Data for analysis –
━━━━━━

section
/-! Proofs for the family of the call loop (chapter 3): an order that its owner answers at once in a READY unit, what a
rewriting of panels leaves, the panels a panel byte names, and RESET PANEL COUNTERS settled from them. -/

namespace Sys2Proof.Machine

/-! ### Orders answered at once (R8, R9) -/

theorem State.ready.takes {s : State} {p : Post} (h : s.ready p) : s.takes p.slot = true := by
  obtain ⟨running, hold, -, idle⟩ := h
  simp [State.takes, running, hold, idle]

/-- In a READY unit an order command answers with what the owner says at the take; the event is then closed. -/
theorem answers_of_owner {i : Instr} {p : Post} {o : Order} {f : Perform} {s t : State} {x : Answer}
    {effect : State → Prop} (command : exec i s = .next (orderCommand p o f s)) (ready : s.ready p)
    (owner : f (atTake p.slot (postSlot p o s)) = (t, some x)) (pos : t.ord.takePos = p.slot)
    (h : effect (settle (postSlot p o s) (answerSlot p.slot (notifySet p.notify) p.tag x t))) :
    Answers i p s x effect := by
  have takes := ready.takes
  obtain ⟨-, -, unlocked, -⟩ := ready
  refine ⟨_, command, ?_⟩
  rw [orderCommand_taken _ _ _ _ takes, carryOut_answered (s := postSlot p o s) (h := unlocked) (hf := owner)]
  exact ⟨settle_answerSlot_answered p x (postSlot p o s) t pos, h⟩

/-- An answer and the closing of its event write the slot, the zone rows and the board rows, so no panel row. -/
theorem settle_answerSlot_panelCount (k : Fin 24) (n : Bool) (g : Half) (x : Answer) (old s : State) (q : Fin 40) :
    (settle old (answerSlot k n g x s)).win.counts[(Row.panel q).index] = s.win.counts[(Row.panel q).index] :=
  ((touches_settle old _).1 _ (by simp [zoneRows, boardRows])).trans ((touches_answerSlot k n g x s).1 _ (by simp))

@[simp] theorem atTake_loop (k : Fin 24) (s : State) : (atTake k s).loop = s.loop := rfl

@[simp] theorem atTake_win (k : Fin 24) (s : State) : (atTake k s).win = s.win := rfl

theorem postSlot_count (p : Post) (o : Order) (s : State) (r : Row) :
    (postSlot p o s).win.counts[r.index] = s.win.counts[r.index] :=
  (touches_postSlot p o s).1 r (by simp)

/-! ### Panels changed, their rows rewritten -/

theorem upd_getElem {α : Type} {n : Nat} (v : Vector α n) (i j : Fin n) (g : α → α) :
    (upd v i g)[j] = if j = i then g v[j] else v[j] := by
  by_cases h : j = i
  · subst h; simp [upd]
  · have : i.val ≠ j.val := fun e => h (Fin.ext e.symm)
    simp [upd, Vector.getElem_set_ne, h, this]

/-- A panel is changed and its row rewritten. -/
def rewritePanel (f : Panel → Panel) (p : Fin 40) (s : State) : State := writeRow (.panel p) (updPanel p f s)

section Rewriting

variable (f : Panel → Panel) (p q : Fin 40) (s : State)

theorem rewritePanel_panel : (rewritePanel f p s).loop.panels[q] = if q = p then f s.loop.panels[q] else s.loop.panels[q] :=
  upd_getElem ..

theorem rewritePanel_count : (rewritePanel f p s).win.counts[(Row.panel q).index]
    = if q = p then s.win.counts[(Row.panel q).index] + 2 else s.win.counts[(Row.panel q).index] := by
  split
  · next h => subst h; exact writeRow_count ..
  · next h => exact (touches_writeRow (.panel p) (updPanel p f s)).1 (.panel q) (by simpa using h)

/-- A list without repetition rewrites each of its panels once, and no other. -/
theorem each_rewritePanel {l : List (Fin 40)} (once : l.Nodup) :
    (each l (rewritePanel f) s).loop.panels[q] = (if q ∈ l then f s.loop.panels[q] else s.loop.panels[q])
      ∧ (each l (rewritePanel f) s).win.counts[(Row.panel q).index]
        = if q ∈ l then s.win.counts[(Row.panel q).index] + 2 else s.win.counts[(Row.panel q).index] := by
  induction l generalizing s with
  | nil => simp [each]
  | cons p ps ih =>
    obtain ⟨fresh, rest⟩ := List.nodup_cons.1 once
    obtain ⟨panel, count⟩ := ih (rewritePanel f p s) rest
    rw [rewritePanel_panel] at panel
    rw [rewritePanel_count] at count
    by_cases h : q = p
    · subst h; simpa [each, fresh] using And.intro panel count
    · simpa [each, h] using And.intro panel count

━━━━━━

Work item –
What should be returned is the run of lines from the first line of the material through the line containing "(settle old (answerSlot", exact and inclusive, and nothing else.

Output for this task –
section
/-! Proofs for the family of the call loop (chapter 3): an order that its owner answers at once in a READY unit, what a
rewriting of panels leaves, the panels a panel byte names, and RESET PANEL COUNTERS settled from them. -/

namespace Sys2Proof.Machine

/-! ### Orders answered at once (R8, R9) -/

theorem State.ready.takes {s : State} {p : Post} (h : s.ready p) : s.takes p.slot = true := by
  obtain ⟨running, hold, -, idle⟩ := h
  simp [State.takes, running, hold, idle]

/-- In a READY unit an order command answers with what the owner says at the take; the event is then closed. -/
theorem answers_of_owner {i : Instr} {p : Post} {o : Order} {f : Perform} {s t : State} {x : Answer}
    {effect : State → Prop} (command : exec i s = .next (orderCommand p o f s)) (ready : s.ready p)
    (owner : f (atTake p.slot (postSlot p o s)) = (t, some x)) (pos : t.ord.takePos = p.slot)
    (h : effect (settle (postSlot p o s) (answerSlot p.slot (notifySet p.notify) p.tag x t))) :
    Answers i p s x effect := by
  have takes := ready.takes
  obtain ⟨-, -, unlocked, -⟩ := ready
  refine ⟨_, command, ?_⟩
  rw [orderCommand_taken _ _ _ _ takes, carryOut_answered (s := postSlot p o s) (h := unlocked) (hf := owner)]
  exact ⟨settle_answerSlot_answered p x (postSlot p o s) t pos, h⟩

/-- An answer and the closing of its event write the slot, the zone rows and the board rows, so no panel row. -/
theorem settle_answerSlot_panelCount (k : Fin 24) (n : Bool) (g : Half) (x : Answer) (old s : State) (q : Fin 40) :
    (settle old (answerSlot k n g x s)).win.counts[(Row.panel q).index] = s.win.counts[(Row.panel q).index] :=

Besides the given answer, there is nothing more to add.